PROMPT | Write out, from the entries below, exactly the lines that run between the lines holding "theorem shl (x" and "theorem rnd (x", inclusive, and stop there.

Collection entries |
-- ==== Sys2Proof/Laws/Cells.lean ====
section
/-! SUPPORT. The reference device's cells: read after write, and every operation keeps the canonical form. -/
namespace Sys2Proof.Machine

theorem cellsWf_lower {lo lo' : Nat} {m : List Host.Cell} (h : cellsWfFrom lo m = true) (le : lo' ≤ lo) :
    cellsWfFrom lo' m = true := by
  cases m with
  | nil => rfl
  | cons c rest =>
    simp only [cellsWfFrom, Bool.and_eq_true, decide_eq_true_eq] at h ⊢
    exact ⟨⟨by omega, h.1.2⟩, h.2⟩

/-- The canonical form of a non-empty list. -/
theorem cellsWf_cons {lo x : Nat} {b : Byte} {rest : List Host.Cell} :
    cellsWfFrom lo ((x, b) :: rest) = true ↔ lo ≤ x ∧ b ≠ 0 ∧ cellsWfFrom (x + 1) rest = true := by
  simp [cellsWfFrom, and_assoc]

/-- A store keeps the canonical form. -/
theorem cellsWrite_wf {lo : Nat} {m : List Host.Cell} {a : Nat} {v : Byte} (h : cellsWfFrom lo m = true)
    (le : lo ≤ a) : cellsWfFrom lo (cellsWrite m a v) = true := by
  induction m generalizing lo with
  | nil =>
    unfold cellsWrite
    split <;> simp_all [cellsWfFrom]
  | cons c rest ih =>
    obtain ⟨x, b⟩ := c
    obtain ⟨hx, hb, hr⟩ := cellsWf_cons.mp h
    unfold cellsWrite
    split
    · split
      · exact h
      · rename_i hax hv
        exact cellsWf_cons.mpr ⟨le, hv, cellsWf_cons.mpr ⟨hax, hb, hr⟩⟩
    · split
      · split
        · exact cellsWf_lower hr (by omega)
        · rename_i hax hv
          exact cellsWf_cons.mpr ⟨le, hv, hax ▸ hr⟩
      · exact cellsWf_cons.mpr ⟨hx, hb, ih hr (by omega)⟩

/-- An address below a canonical list reads 0. -/
theorem cellsRead_below {lo : Nat} {m : List Host.Cell} {a : Nat} (h : cellsWfFrom lo m = true) (lt : a < lo) :
    cellsRead m a = 0 := by
  induction m generalizing lo with
  | nil => rfl
  | cons c rest ih =>
    obtain ⟨x, b⟩ := c
    simp only [cellsWfFrom, Bool.and_eq_true, decide_eq_true_eq] at h
    have : x ≠ a := by omega
    simp only [cellsRead, this, if_false]
    exact ih h.2 (by omega)

/-- Read after write, on canonical cells. -/
theorem cellsRead_write {lo : Nat} {m : List Host.Cell} {a x : Nat} {v : Byte} (h : cellsWfFrom lo m = true) :
    cellsRead (cellsWrite m a v) x = if x = a then v else cellsRead m x := by
  induction m generalizing lo with
  | nil => grind [cellsWrite, cellsRead]
  | cons c rest ih =>
    obtain ⟨y, b⟩ := c
    obtain ⟨hy, hb, hr⟩ := cellsWf_cons.mp h
    have below : ∀ z, z < y + 1 → cellsRead rest z = 0 := fun z hz => cellsRead_below hr hz
    have := ih hr
    grind [cellsWrite, cellsRead]

/-- Every operation of the reference device keeps its cells canonical. -/
theorem RefDevice.setReg_wf {d : RefDevice} (h : cellsWf d.cells = true) (a : VAddr) (b : Byte) :
    cellsWf (d.setReg a b).cells = true := cellsWrite_wf h (Nat.zero_le _)

theorem RefDevice.store_wf {d : RefDevice} (h : cellsWf d.cells = true) (a : VAddr) (b : Byte) :
    cellsWf (d.store a b).cells = true := by
  unfold RefDevice.store
  split
  · dsimp only
    split <;> exact RefDevice.setReg_wf h _ _
  · exact RefDevice.setReg_wf h _ _

theorem RefDevice.countDown_wf {d : RefDevice} (h : cellsWf d.cells = true) : cellsWf d.countDown.cells = true := by
  unfold RefDevice.countDown
  split
  · exact h
  · split
    · exact RefDevice.setReg_wf h _ _
    · exact h

theorem RefDevice.readRequest_wf {d : RefDevice} (h : cellsWf d.cells = true) (a : VAddr) :
    cellsWf (d.readRequest a).cells = true := by
  unfold RefDevice.readRequest
  dsimp only
  split
  · exact RefDevice.countDown_wf h
  · exact h

theorem RefDevice.write_wf {d : RefDevice} (h : cellsWf d.cells = true) (b : Byte) :
    cellsWf (d.write b).cells = true := by
  unfold RefDevice.write
  split
  · exact RefDevice.store_wf h _ _
  · split
    · exact h
    · exact RefDevice.readRequest_wf h _

theorem RefDevice.answer_wf {d : RefDevice} (h : cellsWf d.cells = true) (x : Xfer) :
    cellsWf (d.answer x).2.cells = true := by
  unfold RefDevice.answer
  split
  · split
    · exact h
    · split <;> exact h
  · split
    · exact RefDevice.write_wf h _
    · exact h

end Sys2Proof.Machine
end

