/-- Settles O42: the acceptance, MeasureBody to its poll, the poll that sleeps, and the one that finishes. -/
theorem takeMeasRunsToItsFinish : Obligations.TakeMeasRunsToItsFinish := by
  unfold Obligations.TakeMeasRunsToItsFinish
  intro s e x y p q rest hb hn hp hd hi
  simp only [List.cons_append, List.append_assoc] at hi
  have measures := takeMeas_measures
  refine ⟨_, (execRun_succ 29 (exec_accepts rfl hb hn hi)).trans <|
    (execRun_add 18 11 (measures.execRun_start rfl rfl)).trans <|
    (execRun_add 5 6 (measures.execRun_unavailable rfl hp rfl)).trans <|
    (execRun_succ 5 (measures.exec_woken rfl rfl rfl)).trans <|
    measures.execRun_available rfl hd rfl, rfl, rfl, rfl, rfl, rfl, rfl, rfl, hn, rfl, rfl, rfl, rfl, rfl, ?_⟩
  rw [← combine_zero x]
  simp only [State.busTrace, finishOk, finish, State.afterMd, State.afterRd, State.goto, accept, clearForIssue,
    List.reverse_cons, List.reverse_append, List.reverse_reverse, List.append_assoc]
  rfl

end Sys2Proof.Machine
end

section
/-! TAKE_MEAS_ILLUM: its run from issue to its OK finish, and its failures (43_measurement R245, R246). -/
namespace Sys2Proof.Machine

/-! ## The end of the command (R245) -/

theorem illumEnd_of_none {s : State} (h : s.err1 = none) : illumEnd s = finishOk s := by
  simp [illumEnd, h]

theorem illumEnd_of_some {s : State} {f : Failure} (h : s.err1 = some f) : illumEnd s = finishFail f s := by
  simp [illumEnd, h]

theorem finishFail_goto (f : Failure) (q : Seq) (s : State) : finishFail f (s.goto q) = finishFail f s := by
  cases f <;> rfl

/-- The bulb-on modify is followed by MeasureBody, the bulb-off modify by the end (R245). -/
theorem takeMeasIllum_follows :
    (ruleOf .takeMeasIllum).Follows 0 (measureStart 1) ∧ (ruleOf .takeMeasIllum).Follows 4 illumEnd := by
  refine ⟨fun _ _ => rfl, fun u q => ?_⟩
  show illumEnd (u.goto q) = illumEnd u
  cases h : u.err1 with
  | none => exact (illumEnd_of_none h).trans (illumEnd_of_none h).symm
  | some f => exact (illumEnd_of_some h).trans ((finishFail_goto f q u).trans (illumEnd_of_some h).symm)

/-- Settles O44: the bulb-on modify, MeasureBody whose first poll sees data-available, and the bulb-off modify, after
which no failure is recorded. -/
theorem illumRunsToItsFinish : Obligations.IllumRunsToItsFinish := by
  unfold Obligations.IllumRunsToItsFinish
  intro s e l x y q m rest hb hn hd hi
  simp only [List.cons_append, List.append_assoc] at hi
  obtain ⟨bulbOn, ends⟩ := takeMeasIllum_follows
  have measures := takeMeasIllum_measures
  refine ⟨_, (execRun_succ 41 (exec_accepts rfl hb hn hi)).trans <|
    (execRun_add 9 32 (execRun_md bulbOn rfl rfl)).trans <|
    (execRun_add 18 14 (measures.execRun_start rfl rfl)).trans <|
    (execRun_add 5 9 (measures.execRun_available rfl hd rfl)).trans <|
    (execRun_md ends rfl rfl).trans (congrArg _ (illumEnd_of_none rfl)),
    rfl, rfl, rfl, rfl, rfl, rfl, rfl, rfl, hn, rfl, rfl, rfl, rfl, rfl, ?_⟩
  rw [← combine_zero x, ← combine_zero m]
  simp only [State.busTrace, finishOk, finish, State.afterMd, State.afterRd, accept, clearForIssue,
    List.reverse_append, List.reverse_reverse, List.append_assoc]
  rfl

/-! ## A failing step (R280, R282) -/

/-- A transaction that returns an error is its command's failure, with the transport's code. -/
theorem exec_transaction_failed (i : Instr) {s : State} {k : Nat} {op : OpKind} {ph : Phase} {x : Xfer} {c : TErr}
    {rest : List Event} (hb : s.busy = true) (hq : s.seq = .chan k op ph) (hx : s.request = some x)
    (hi : s.inbox = .transport (.error c) :: rest) :
    exec i s = .next ((ruleOf i).fail k (.transport c) { s with
      trace := .error c :: s.trace, inbox := rest, tick := s.tick + 1 }) := by
  have inFlight : ph.request s = some x := by simpa [State.request, hq] using hx
  rw [exec_busy hb]
  simp only [advance, hq, Phase.isSleep_of_request inFlight, xferStep, State.peek_cons hi, State.pop_cons hi]
  rfl

/-- An abort at a sleep, of a channel poll or of the data-available poll, is its command's failure. -/
theorem exec_sleep_aborted (i : Instr) {s : State} {k : Nat} {op : OpKind} {ph : Phase} {rest : List Event}
    (hb : s.busy = true) (hq : s.seq = .chan k op ph ∧ ph.isSleep = true ∨ s.seq = .daSleep k)
    (hi : s.inbox = .abort :: rest) :
    exec i s = .next ((ruleOf i).fail k .aborted { s with
      trace := .sleepAborted :: s.trace, inbox := rest, tick := s.tick + 1 }) := by
  rw [exec_busy hb]
  rcases hq with ⟨hq, sleeps⟩ | hq
  · simp only [advance, hq, sleeps, if_true, sleepStep, State.peek_cons hi, State.pop_cons hi]
    rfl
  · simp only [advance, hq, sleepStep, State.peek_cons hi, State.pop_cons hi]
    rfl

/-! ## A failure of TAKE_MEAS_ILLUM (R246) -/

/-- Before the cleanup a failure is recorded, and the bulb-off modify begins. -/
theorem takeMeasIllum_fail_early {k : Nat} (hk : k < 4) (f : Failure) (s : State) :
    (ruleOf .takeMeasIllum).fail k f s = illumCleanup { s with err1 := some f, measAwaiting := false } :=
  if_pos hk

/-- In the cleanup CLEANUP_FAILED is set and the first failure ends the command, this one where there was none. -/
theorem takeMeasIllum_fail_cleanup (f : Failure) (s : State) :
    (ruleOf .takeMeasIllum).fail 4 f s =
      finishFail (s.err1.getD f) { s with cleanupFailed := true, err1 := some (s.err1.getD f) } := rfl

/-- Settles O45: the failing step, before the cleanup. -/
theorem illumFailureStartsTheCleanup : Obligations.IllumFailureStartsTheCleanup := by
  unfold Obligations.IllumFailureStartsTheCleanup
  intro s k op ph rest hb hk
  refine ⟨fun x c hq hx hi => ?_, fun hq hi => ?_⟩
  · rw [exec_transaction_failed _ hb hq hx hi, takeMeasIllum_fail_early hk]
    rfl
  · rw [exec_sleep_aborted _ hb hq hi, takeMeasIllum_fail_early hk]
    rfl
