-- ==== Sys2Proof/Laws/PerInstr.lean ====
section
/-! SUPPORT. The per-instruction family `MatchesRow`: the word of an instruction has the fixed bits of its row of the opcode map
under the row's mask (spec rules R91, R100). One lemma per constructor. -/
namespace Sys2Proof.Laws.MatchesRow

/-- Under its row's mask the encoded word is the row's `match` (R100). -/
def Statement (i : Instr) : Prop := encode i &&& i.mask = i.fixedBits

/-- A mask laid out in nibbles acts on each nibble by itself. -/
theorem and_nibbles (a b c d a' b' c' d' : Nibble) :
    ((a ++ (b ++ (c ++ d)) : Word) &&& (a' ++ (b' ++ (c' ++ d')) : Word)) =
      ((a &&& a') ++ ((b &&& b') ++ ((c &&& c') ++ (d &&& d'))) : Word) := by
  refine (BitVec.and_append (x₁ := a) (y₁ := b ++ (c ++ d))).trans ?_
  rw [BitVec.and_append, BitVec.and_append]

theorem and_all (a : Nibble) : a &&& 0xF#4 = a := BitVec.and_allOnes

theorem and_none (a : Nibble) : a &&& 0x0#4 = 0x0#4 := BitVec.and_zero

/-- The mask 0xF000 keeps `T` (R91). -/
theorem and_mask_T (op : Word) : op &&& 0xF000#16 = encodeXY (fieldT op) 0 0 0x0#4 := by
  conv_lhs => rw [← encodeXY_fields op]
  refine (and_nibbles _ _ _ _ 0xF#4 0x0#4 0x0#4 0x0#4).trans ?_
  rw [and_all, and_none, and_none, and_none]
  rfl

/-- The mask 0xF00F keeps `T` and `N` (R91). -/
theorem and_mask_TN (op : Word) : op &&& 0xF00F#16 = encodeXY (fieldT op) 0 0 (fieldN op) := by
  conv_lhs => rw [← encodeXY_fields op]
  refine (and_nibbles _ _ _ _ 0xF#4 0x0#4 0x0#4 0xF#4).trans ?_
  rw [and_all, and_none, and_none, and_all]
  rfl

/-- The mask 0xF0FF keeps `T` and `NN` (R91). -/
theorem and_mask_TNN (op : Word) : op &&& 0xF0FF#16 = encodeXI (fieldT op) 0 (fieldNN op) := by
  have h : op &&& 0xF0FF#16 = encodeXY (fieldT op) 0 (fieldY op) (fieldN op) := by
    conv_lhs => rw [← encodeXY_fields op]
    refine (and_nibbles _ _ _ _ 0xF#4 0x0#4 0xF#4 0xF#4).trans ?_
    rw [and_all, and_none, and_all, and_all]
    rfl
  rw [h]
  apply BitVec.eq_of_toNat_eq
  rw [encodeXY_toNat, encodeXI_toNat, fieldNN_toNat, fieldY_val, fieldN_toNat, show (0 : Reg).val = 0 from rfl]
  have := op.isLt
  generalize op.toNat = n at *
  omega

theorem cls : Statement .cls := rfl
theorem ret : Statement .ret := rfl
theorem sys (nnn : Imm12) : Statement (.sys nnn) := by
  rw [Statement, Instr.mask, Instr.fixedBits, encode, and_mask_T, fieldT_encodeA]; rfl
theorem jp (nnn : Imm12) : Statement (.jp nnn) := by
  rw [Statement, Instr.mask, Instr.fixedBits, encode, and_mask_T, fieldT_encodeA]; rfl
theorem call (nnn : Imm12) : Statement (.call nnn) := by
  rw [Statement, Instr.mask, Instr.fixedBits, encode, and_mask_T, fieldT_encodeA]; rfl
theorem seImm (x : Reg) (nn : Byte) : Statement (.seImm x nn) := by
  rw [Statement, Instr.mask, Instr.fixedBits, encode, and_mask_T, fieldT_encodeXI]; rfl
theorem sneImm (x : Reg) (nn : Byte) : Statement (.sneImm x nn) := by
  rw [Statement, Instr.mask, Instr.fixedBits, encode, and_mask_T, fieldT_encodeXI]; rfl
theorem seReg (x y : Reg) : Statement (.seReg x y) := by
  rw [Statement, Instr.mask, Instr.fixedBits, encode, and_mask_TN, fieldT_encodeXY, fieldN_encodeXY]; rfl
theorem ldImm (x : Reg) (nn : Byte) : Statement (.ldImm x nn) := by
  rw [Statement, Instr.mask, Instr.fixedBits, encode, and_mask_T, fieldT_encodeXI]; rfl
theorem addImm (x : Reg) (nn : Byte) : Statement (.addImm x nn) := by
  rw [Statement, Instr.mask, Instr.fixedBits, encode, and_mask_T, fieldT_encodeXI]; rfl
theorem ldReg (x y : Reg) : Statement (.ldReg x y) := by
  rw [Statement, Instr.mask, Instr.fixedBits, encode, and_mask_TN, fieldT_encodeXY, fieldN_encodeXY]; rfl
theorem orReg (x y : Reg) : Statement (.orReg x y) := by
  rw [Statement, Instr.mask, Instr.fixedBits, encode, and_mask_TN, fieldT_encodeXY, fieldN_encodeXY]; rfl
theorem andReg (x y : Reg) : Statement (.andReg x y) := by
  rw [Statement, Instr.mask, Instr.fixedBits, encode, and_mask_TN, fieldT_encodeXY, fieldN_encodeXY]; rfl
theorem xorReg (x y : Reg) : Statement (.xorReg x y) := by
  rw [Statement, Instr.mask, Instr.fixedBits, encode, and_mask_TN, fieldT_encodeXY, fieldN_encodeXY]; rfl
theorem addReg (x y : Reg) : Statement (.addReg x y) := by
  rw [Statement, Instr.mask, Instr.fixedBits, encode, and_mask_TN, fieldT_encodeXY, fieldN_encodeXY]; rfl
theorem sub (x y : Reg) : Statement (.sub x y) := by
  rw [Statement, Instr.mask, Instr.fixedBits, encode, and_mask_TN, fieldT_encodeXY, fieldN_encodeXY]; rfl
theorem shr (x y : Reg) : Statement (.shr x y) := by
  rw [Statement, Instr.mask, Instr.fixedBits, encode, and_mask_TN, fieldT_encodeXY, fieldN_encodeXY]; rfl
theorem subn (x y : Reg) : Statement (.subn x y) := by
  rw [Statement, Instr.mask, Instr.fixedBits, encode, and_mask_TN, fieldT_encodeXY, fieldN_encodeXY]; rfl
theorem shl (x y : Reg) : Statement (.shl x y) := by
  rw [Statement, Instr.mask, Instr.fixedBits, encode, and_mask_TN, fieldT_encodeXY, fieldN_encodeXY]; rfl
theorem sneReg (x y : Reg) : Statement (.sneReg x y) := by
  rw [Statement, Instr.mask, Instr.fixedBits, encode, and_mask_TN, fieldT_encodeXY, fieldN_encodeXY]; rfl
theorem ldI (nnn : Imm12) : Statement (.ldI nnn) := by
  rw [Statement, Instr.mask, Instr.fixedBits, encode, and_mask_T, fieldT_encodeA]; rfl
theorem jpV0 (nnn : Imm12) : Statement (.jpV0 nnn) := by
  rw [Statement, Instr.mask, Instr.fixedBits, encode, and_mask_T, fieldT_encodeA]; rfl
theorem rnd (x : Reg) (nn : Byte) : Statement (.rnd x nn) := by
  rw [Statement, Instr.mask, Instr.fixedBits, encode, and_mask_T, fieldT_encodeXI]; rfl
theorem drw (x y : Reg) (n : Nibble) : Statement (.drw x y n) := by
  rw [Statement, Instr.mask, Instr.fixedBits, encode, and_mask_T, fieldT_encodeXY]; rfl
theorem skp (x : Reg) : Statement (.skp x) := by
  rw [Statement, Instr.mask, Instr.fixedBits, encode, and_mask_TNN, fieldT_encodeXI, fieldNN_encodeXI]; rfl
theorem sknp (x : Reg) : Statement (.sknp x) := by
  rw [Statement, Instr.mask, Instr.fixedBits, encode, and_mask_TNN, fieldT_encodeXI, fieldNN_encodeXI]; rfl
theorem ldVxDT (x : Reg) : Statement (.ldVxDT x) := by
  rw [Statement, Instr.mask, Instr.fixedBits, encode, and_mask_TNN, fieldT_encodeXI, fieldNN_encodeXI]; rfl
theorem ldVxK (x : Reg) : Statement (.ldVxK x) := by
  rw [Statement, Instr.mask, Instr.fixedBits, encode, and_mask_TNN, fieldT_encodeXI, fieldNN_encodeXI]; rfl
theorem ldDTVx (x : Reg) : Statement (.ldDTVx x) := by
  rw [Statement, Instr.mask, Instr.fixedBits, encode, and_mask_TNN, fieldT_encodeXI, fieldNN_encodeXI]; rfl
theorem ldSTVx (x : Reg) : Statement (.ldSTVx x) := by
  rw [Statement, Instr.mask, Instr.fixedBits, encode, and_mask_TNN, fieldT_encodeXI, fieldNN_encodeXI]; rfl
theorem addI (x : Reg) : Statement (.addI x) := by
  rw [Statement, Instr.mask, Instr.fixedBits, encode, and_mask_TNN, fieldT_encodeXI, fieldNN_encodeXI]; rfl
theorem ldF (x : Reg) : Statement (.ldF x) := by
  rw [Statement, Instr.mask, Instr.fixedBits, encode, and_mask_TNN, fieldT_encodeXI, fieldNN_encodeXI]; rfl
theorem ldB (x : Reg) : Statement (.ldB x) := by
  rw [Statement, Instr.mask, Instr.fixedBits, encode, and_mask_TNN, fieldT_encodeXI, fieldNN_encodeXI]; rfl
theorem storeRegs (x : Reg) : Statement (.storeRegs x) := by
  rw [Statement, Instr.mask, Instr.fixedBits, encode, and_mask_TNN, fieldT_encodeXI, fieldNN_encodeXI]; rfl
theorem loadRegs (x : Reg) : Statement (.loadRegs x) := by
  rw [Statement, Instr.mask, Instr.fixedBits, encode, and_mask_TNN, fieldT_encodeXI, fieldNN_encodeXI]; rfl

end Sys2Proof.Laws.MatchesRow
end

OUTPUT BELOW |
theorem shl (x y : Reg) : Statement (.shl x y) := by
  rw [Statement, Instr.mask, Instr.fixedBits, encode, and_mask_TN, fieldT_encodeXY, fieldN_encodeXY]; rfl
theorem sneReg (x y : Reg) : Statement (.sneReg x y) := by
  rw [Statement, Instr.mask, Instr.fixedBits, encode, and_mask_TN, fieldT_encodeXY, fieldN_encodeXY]; rfl
theorem ldI (nnn : Imm12) : Statement (.ldI nnn) := by
  rw [Statement, Instr.mask, Instr.fixedBits, encode, and_mask_T, fieldT_encodeA]; rfl
theorem jpV0 (nnn : Imm12) : Statement (.jpV0 nnn) := by
  rw [Statement, Instr.mask, Instr.fixedBits, encode, and_mask_T, fieldT_encodeA]; rfl
theorem rnd (x : Reg) (nn : Byte) : Statement (.rnd x nn) := by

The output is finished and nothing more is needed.